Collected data
■ ■ ■
theorem matches_row_iff {row : EventWord × EventWord} (hrow : row ∈ opcodeTable) (w : EventWord) :
    w &&& row.2 = row.1 ↔ row.1.extractLsb' 61 3 = w.extractLsb' 61 3 ∧
      ∀ j, Machine.FixedZero Params.default (w.extractLsb' 61 3) j → w.getLsbD j = false := by
  rw [and_eq_iff_bits (opcodeTable_match_and_mask row hrow), eq_comm (a := row.1.extractLsb' 61 3)]
  constructor
  · intro h
    have hop : w.extractLsb' 61 3 = row.1.extractLsb' 61 3 :=
      (op_eq_iff_bits w row.1).2 fun j hlt hj => h j hlt ((opcodeTable_mask_bit row hrow j hlt).2 (.inl hj))
    refine ⟨hop, fun j hj => ?_⟩
    have hle : j ≤ 60 := hj.1
    rw [h j (by omega) ((opcodeTable_mask_bit row hrow j (by omega)).2 (.inr (hop ▸ hj))),
      opcodeTable_match_bit row hrow j (by omega)]
  · rintro ⟨hop, hzero⟩ j hlt hmask
    obtain hj | hj := (opcodeTable_mask_bit row hrow j hlt).1 hmask
    · exact (op_eq_iff_bits w row.1).1 hop j hlt hj
    · have hle : j ≤ 60 := hj.1
      rw [hzero j (hop ▸ hj), opcodeTable_match_bit row hrow j (by omega)]

/-- A word matches a row exactly when its `op` is defined and every bit its format fixes at 0 is 0. -/
theorem exists_matches_row_iff (w : EventWord) :
    (∃ row ∈ opcodeTable, w &&& row.2 = row.1) ↔ (w.extractLsb' 61 3).toNat < 5 ∧
      ∀ j, Machine.FixedZero Params.default (w.extractLsb' 61 3) j → w.getLsbD j = false := by
  rw [← opcodeTable_ops]
  constructor
  · rintro ⟨row, hrow, h⟩
    obtain ⟨hop, hzero⟩ := (matches_row_iff hrow w).1 h
    exact ⟨⟨row, hrow, hop⟩, hzero⟩
  · rintro ⟨⟨row, hrow, hop⟩, hzero⟩
    exact ⟨row, hrow, (matches_row_iff hrow w).2 ⟨hop, hzero⟩⟩

/-- At the defaults the words that decode are those that match a row of the table (R55). -/
theorem decodes_iff_matches_row (w : EventWord) :
    (∃ i, decode Params.default w = .event i) ↔ ∃ row ∈ opcodeTable, w &&& row.2 = row.1 := by
  simp only [exists_decode_eq_event_iff, exists_matches_row_iff,
    mustBeZero_iff_fixedZero (p := Params.default) (Nat.le_refl 16)]

end Sys2Proof

/-! SUPPORT. When a step refuses a word, and the two statements about it (30_encoding.md R54, R55). -/

namespace Sys2Proof.Machine

/-- A step with a word waiting answers for what the word decodes to. -/
theorem step_of_word {s : State} {w : EventWord} {rest : List EventWord} (hwf : s.params.Wf)
    (hev : s.events = w :: rest) :
    step s = onDecoded (decode s.params w) fun i => exec i { s with events := rest } := by
  simp only [step, if_pos hwf, takeEvent, hev]

theorem ifReset_ne_refused {s : State} {r : Result} {c : Refusal} (h : r ≠ .refused c) :
    ifReset s r ≠ .refused c := by
  cases hi : s.init with
  | true => rwa [ifReset_of_init hi]
  | false => simp [ifReset_of_not_init hi]

theorem withEntry_ne_refused {s : State} {pos : Nat} {k : Nat → Result} {c : Refusal}
    (h : ∀ thr, k thr ≠ .refused c) : withEntry s pos k ≠ .refused c := by
  unfold withEntry
  split
  · split
    · exact h _
    · nofun
  · nofun

/-- An event ends in a state or a model fault: a refusal is only ever of a word or of the parameters. -/
theorem exec_ne_refused (i : Instr) (s : State) (c : Refusal) : exec i s ≠ .refused c := by
  cases i with
  | tick => exact ifReset_ne_refused (withEntry_ne_refused nofun)
  | edge inp now => exact ifReset_ne_refused nofun
  | config v => exact ifReset_ne_refused nofun
  | snap => exact ifReset_ne_refused nofun
  | reset inp => nofun

theorem step_eq_malformedEvent_iff {s : State} {w : EventWord} {rest : List EventWord} (hwf : s.params.Wf)
    (hev : s.events = w :: rest) :
    step s = .refused .malformedEvent ↔ decode s.params w = .malformedEvent := by
  rw [step_of_word hwf hev]
  cases decode s.params w with
  | event i => simp [onDecoded, exec_ne_refused]
  | reservedEvent => simp [onDecoded]
  | malformedEvent => simp [onDecoded]

/-- A word is an event that the step runs, or it is refused. -/
theorem step_runs_or_refuses {s : State} {w : EventWord} {rest : List EventWord} (hwf : s.params.Wf)
    (hev : s.events = w :: rest) :
    (∃ i, decode s.params w = .event i ∧ step s = exec i { s with events := rest }) ∨
      step s = .refused .reservedEvent ∨ step s = .refused .malformedEvent := by
  rw [step_of_word hwf hev]
  cases decode s.params w with
  | event i => exact .inl ⟨i, rfl, rfl⟩
  | reservedEvent => exact .inr (.inl rfl)
  | malformedEvent => exact .inr (.inr rfl)

end Sys2Proof.Machine

section

open Sys2Proof Sys2Proof.Machine

/-- Settles O33: a reserved `op` decodes to the refusal, which the step answers before it reads the state. -/
theorem reservedWordsAreRefused : Obligations.ReservedWordsAreRefused := by
  intro s w rest hwf hev hop
  rw [step_of_word hwf hev, decode_of_reserved_op hop]
  rfl

/-- Settles O48, from the bits the decoder asks to be 0, which at `V_W = 16` are those of the formats. -/
theorem wordsWithAFixedZeroSetAreRefused : Obligations.WordsWithAFixedZeroSetAreRefused := by
  refine ⟨fun s w rest hwf hv hev => ⟨fun hop => ?_, step_runs_or_refuses hwf hev⟩, decodes_iff_matches_row⟩
  rw [step_eq_malformedEvent_iff hwf hev, decode_eq_malformedEvent_iff]
  simp only [hop, true_and, mustBeZero_iff_fixedZero hv.ge]

end

/-! SUPPORT. A TICK in a state of the invariant that has a table (40_time_base.md R59 to R62): the table has an
entry for every cycle position, so the TICK completes. -/

namespace Sys2Proof.Machine

/-- The stored table holds the builder's entry at every cycle position. -/
theorem State.Inv.table_getElem? {s : State} (hs : s.Inv) (hi : s.init = true) (hb : s.tableBuilt = true)
    {pos : Nat} (hpos : pos < s.params.pwmN) : s.table[pos]? = some (tableEntry s.params s.maxdc pos) := by
  obtain ⟨-, htable, -⟩ := (hs.live hi).built hb
  rw [htable, buildTable_getElem? hpos]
■ ■ ■
**REQUIRED ACTION**
Look through the data above and return exactly the lines from the one that contains "rintro ⟨row, hrow, h⟩" to the one that contains "exact ⟨row, hrow, (matches_row_iff", inclusive, with nothing else.

**SOLUTION FOR THIS EXERCISE**
  · rintro ⟨row, hrow, h⟩
    obtain ⟨hop, hzero⟩ := (matches_row_iff hrow w).1 h
    exact ⟨⟨row, hrow, hop⟩, hzero⟩
  · rintro ⟨⟨row, hrow, hop⟩, hzero⟩
    exact ⟨row, hrow, (matches_row_iff hrow w).2 ⟨hop, hzero⟩⟩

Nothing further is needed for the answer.